You can find demo: cpp/example/HttpDemo
By default, the tars framework does not turn on http2. Turn on http2:
cmake .. -DTARS_HTTP2=ON
rebuild tarscpp.
see demo: cpp/example/HttpDemo/Http2Server
Custom protocol with http2:
void HttpServer::initialize()
{
addServant<Http2Imp>(ServerConfig::Application + "." + ServerConfig::ServerName + ".Http2Obj");
addServantProtocol(ServerConfig::Application + "." + ServerConfig::ServerName + ".Http2Obj", &parseHttp2);
}
Protocol resolver function.
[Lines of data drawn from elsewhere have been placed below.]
-- ==== Sys2Proof/Machine/Package.lean ====
section
/-! DEFINITION. Supplies, clocks, package and ball assignment (R521–R528, R535–R539): the figures the device fixes, and which signal each
ball carries. -/

namespace Sys2Proof.Machine

/-! ### Supply rails (R521, R523, R527) -/

/-- The seven rails, in the order of R521. -/
inductive Rail where
  | vddcFe | vddcTm | vddaSd | vddhSd | vddqHbm | vddcHbm | vddio
  deriving DecidableEq, Repr

/-- A rail's figures: nominal, recommended minimum and maximum, ripple, UV threshold, absolute minimum below ground and maximum, in mV;
power in RUN (typical, maximum), LULL and DORMANT, in tenths of a watt, and current at RUN maximum, in tenths of an ampere. -/
structure RailRow where
  nominal : Nat
  min : Nat
  max : Nat
  ripple : Nat
  uv : Nat
  absLow : Nat
  absMax : Nat
  runTyp : Nat
  runMax : Nat
  lull : Nat
  dormant : Nat
  amps : Nat
  deriving DecidableEq, Repr

/-- The row of a rail. -/
def Rail.row : Rail → RailRow
  | .vddcFe => ⟨720, 702, 738, 15, 662, 300, 850, 1650, 2000, 200, 90, 2780⟩
  | .vddcTm => ⟨720, 702, 738, 15, 662, 300, 850, 1600, 1950, 20, 70, 2710⟩
  | .vddaSd => ⟨850, 829, 871, 8, 782, 300, 1000, 700, 880, 50, 10, 1040⟩
  | .vddhSd => ⟨1150, 1121, 1179, 10, 1058, 300, 1350, 400, 520, 20, 5, 460⟩
  | .vddqHbm => ⟨750, 731, 769, 15, 690, 300, 900, 800, 950, 10, 5, 1270⟩
  | .vddcHbm => ⟨1050, 1024, 1076, 20, 966, 300, 1250, 1200, 1430, 60, 30, 1370⟩
  | .vddio => ⟨1800, 1710, 1890, 50, 1656, 300, 2100, 50, 70, 20, 10, 40⟩

/-- Every rail. -/
def Rail.all : List Rail := [.vddcFe, .vddcTm, .vddaSd, .vddhSd, .vddqHbm, .vddcHbm, .vddio]

/-- A rail at `mv` is in range while it is above its UV threshold (R521). -/
def Rail.inRange (r : Rail) (mv : Nat) : Bool := decide (r.row.uv < mv)

/-! ### Clocks (R528) -/

/-- An input clock: kHz and the deviation it may have, in parts per billion. -/
structure ClockRow where
  khz : Nat
  ppb : Nat
  deriving DecidableEq, Repr

/-- REFCLK_LG and REFCLK_FAB. -/
def clkRef : ClockRow := ⟨156250, 100000⟩

/-- PCIE_REFCLK. -/
def clkPcie : ClockRow := ⟨100000, 300000⟩

/-- SYSCLK. -/
def clkSys : ClockRow := ⟨50000, 50000⟩

/-- TCXO_IN. -/
def clkTcxo : ClockRow := ⟨25000, 10⟩

/-- CLK10M_IN, lost beyond its deviation from TCXO_IN (R43). -/
def clk10m : ClockRow := ⟨10000, 20000⟩

/-- The REFCLK_LG input that serves line group `g`, and the REFCLK_FAB input of fabric link `f`. -/
def refclkLg (g : Nat) : Nat := g / 2

@[inherit_doc refclkLg] def refclkFab (f : Nat) : Nat := f / 32

/-! ### HBM refresh (R539) -/

/-- The controller of stack `h` refreshes at the doubled rate: its sensor reads above 85 °C. -/
def State.refreshDoubled (s : State) (h : Nat) : Bool :=
  let v := s.rd (F.MOD_THERM_TEMP_TEMP.at (8 + h))
  decide (680 < v) && decide (v < 0x8000)

/-! ### Balls (R535–R537) -/

/-- The four signals of a lane. -/
inductive LaneSig where
  | txp | txn | rxp | rxn
  deriving DecidableEq, Repr

/-- The low-speed signals, in the order of row 86 and then of row 88. -/
inductive LowPin where
  | porstN | wakeN | faultN | thermTripN | byp0En | byp1En | bypHb | sysclk | tcxoIn | ppsIn0 | ppsIn1 | ppsOut0 | ppsOut1
  | clk10mIn | clk10mOut
  | xspiClk | xspiCsN | xspiDqs | xspiDq (n : Fin 8) | xspiResetN | i2cScl | i2cSda | tck | tms | tdi | tdo | trstN
  deriving DecidableEq, Repr

/-- What a ball carries; `p` is the positive signal of a pair. -/
inductive Ball where
  | gnd | rail (r : Rail) | line (n : Nat) (x : LaneSig) | fabric (n : Nat) (x : LaneSig) | tether (n : Nat) (x : LaneSig)
  | pcie (n : Nat) (x : LaneSig) | refLg (m : Nat) (p : Bool) | refFab (m : Nat) (p : Bool) | refPcie (p : Bool)
  | synce (n : Nat) (p : Bool) | low (x : LowPin) | sense (r : Rail) (p : Bool)
  deriving DecidableEq, Repr

/-- The letters of rows. -/
def rowLetters : List String := ["A", "B", "C", "D", "E", "F", "G", "H", "J", "K", "L", "M", "N", "P", "T", "U", "V", "W", "Y"]

/-- The name of row `i`, 1–88. -/
def rowName (i : Nat) : String :=
  if i ≤ 19 then rowLetters.getD (i - 1) ""
  else ["A", "B", "C", "D"].getD ((i - 20) / 19) "" ++ rowLetters.getD ((i - 20) % 19) ""

/-- The name of ball (i, j). -/
def ballName (i j : Nat) : String := rowName i ++ toString j

/-- A ball of a lane's 3 × 4 cell, `r` rows and `c` columns from its top left. -/
def laneBall (mk : LaneSig → Ball) (r c : Nat) : Ball :=
  match r, c with
  | 0, 1 => mk .txp
  | 0, 2 => mk .txn
  | 2, 1 => mk .rxp
  | 2, 2 => mk .rxn
  | _, _ => .gnd

/-- A pair in the second and third columns of a cell's top row. -/
def pairBall (mk : Bool → Ball) (r c : Nat) : Ball :=
  match r, c with
  | 0, 1 => mk true
  | 0, 2 => mk false
  | _, _ => .gnd

/-- Ground and supply in a checkerboard. -/
def supplyBall (i j : Nat) (r : Rail) : Ball := if (i + j) % 2 = 0 then .gnd else .rail r

/-- Row 86, from column 1 in odd columns. -/
def lowRow86 : List LowPin :=
  [.porstN, .wakeN, .faultN, .thermTripN, .byp0En, .byp1En, .bypHb, .sysclk, .tcxoIn, .ppsIn0, .ppsIn1, .ppsOut0, .ppsOut1, .clk10mIn,
    .clk10mOut]

/-- Row 88, likewise. -/
def lowRow88 : List LowPin :=
  [.xspiClk, .xspiCsN, .xspiDqs, .xspiDq 0, .xspiDq 1, .xspiDq 2, .xspiDq 3, .xspiDq 4, .xspiDq 5, .xspiDq 6, .xspiDq 7, .xspiResetN,
    .i2cScl, .i2cSda, .tck, .tms, .tdi, .tdo, .trstN]

/-- A low-speed row. -/
def lowBall (l : List LowPin) (j : Nat) : Ball :=
  if j % 2 = 0 then .gnd else match l[(j - 1) / 2]? with | some x => .low x | none => .gnd

/-- West of the core, columns 1–32, rows 1–84. -/
def ballWest (i j : Nat) : Ball :=
  let c := (j - 1) % 4
  let v := (j - 1) / 4
  if i ≤ 54 then laneBall (.line (8 * ((i - 1) / 3) + v)) ((i - 1) % 3) c
  else if i = 55 then
    if 27 ≤ j then .gnd else
    match (j - 1) % 3 with | 0 => .refLg ((j - 1) / 3) true | 1 => .refLg ((j - 1) / 3) false | _ => .gnd
  else if 57 ≤ i ∧ i ≤ 59 then
    if v ≤ 1 then laneBall (.tether v) (i - 57) c
    else if v = 2 then pairBall .refPcie (i - 57) c
    else if v ≤ 6 then pairBall (.synce (v - 3)) (i - 57) c else .gnd
  else if 60 ≤ i ∧ i ≤ 62 then laneBall (.pcie v) (i - 60) c
  else if i ≤ 62 then .gnd
  else supplyBall i j (if j ≤ 20 then .vddaSd else .vddhSd)

/-- East of the core, columns 57–88, rows 1–84. -/
def ballEast (i j : Nat) : Ball :=
  let c := (j - 57) % 4
  let v := (j - 57) / 4
  if i ≤ 72 then laneBall (.fabric (8 * ((i - 1) / 3) + v)) ((i - 1) % 3) c
  else if i = 73 then (if v ≤ 5 then pairBall (.refFab v) 0 c else .gnd)
  else if i = 74 then .gnd
  else supplyBall i j (if j ≤ 76 then .vddaSd else .vddhSd)

/-- What ball (i, j) carries, 1 ≤ i, j ≤ 88. -/
def ballOf (i j : Nat) : Ball :=
  if i = 30 ∧ j = 39 then .sense .vddcFe true
  else if i = 30 ∧ j = 40 then .sense .vddcFe false
  else if i = 30 ∧ j = 51 then .sense .vddcTm true
  else if i = 30 ∧ j = 52 then .sense .vddcTm false
  else if 85 ≤ i then
    if 45 ≤ j then .gnd
    else if i = 86 then lowBall lowRow86 j
    else if i = 88 then lowBall lowRow88 j
    else .rail .vddio
  else if j ≤ 32 then ballWest i j
  else if 57 ≤ j then ballEast i j
  else if i ≤ 60 then supplyBall i j (if j ≤ 44 then .vddcFe else .vddcTm)
  else supplyBall i j (if j ≤ 44 then .vddcHbm else .vddqHbm)

end Sys2Proof.Machine
end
Note that each connection creates and stores a TC_Http2server as the session controller of http2
TC_NetWorkBuffer::PACKET_TYPE parseHttp2(TC_NetWorkBuffer&in, vector<char> &out)
{
TC_Http2Server*sessionPtr = (TC_Http2Server*)(in.getContextData());
if(sessionPtr == NULL)
{
shared_ptr<TC_Http2Server> session(new TC_Http2Server());
in.setContextData(session.get());
session->settings(3000);
TC_EpollServer::Connection *connection = (TC_EpollServer::Connection *)in.getConnection();
Http2Imp::addHttp2(connection->getId(), session);
sessionPtr = session.get();
}
return sessionPtr->parse(in, out);
}
In the service implementation, the session (TC_Http2Server object) of http2 is obtained according to the connection ID and the protocol is parsed.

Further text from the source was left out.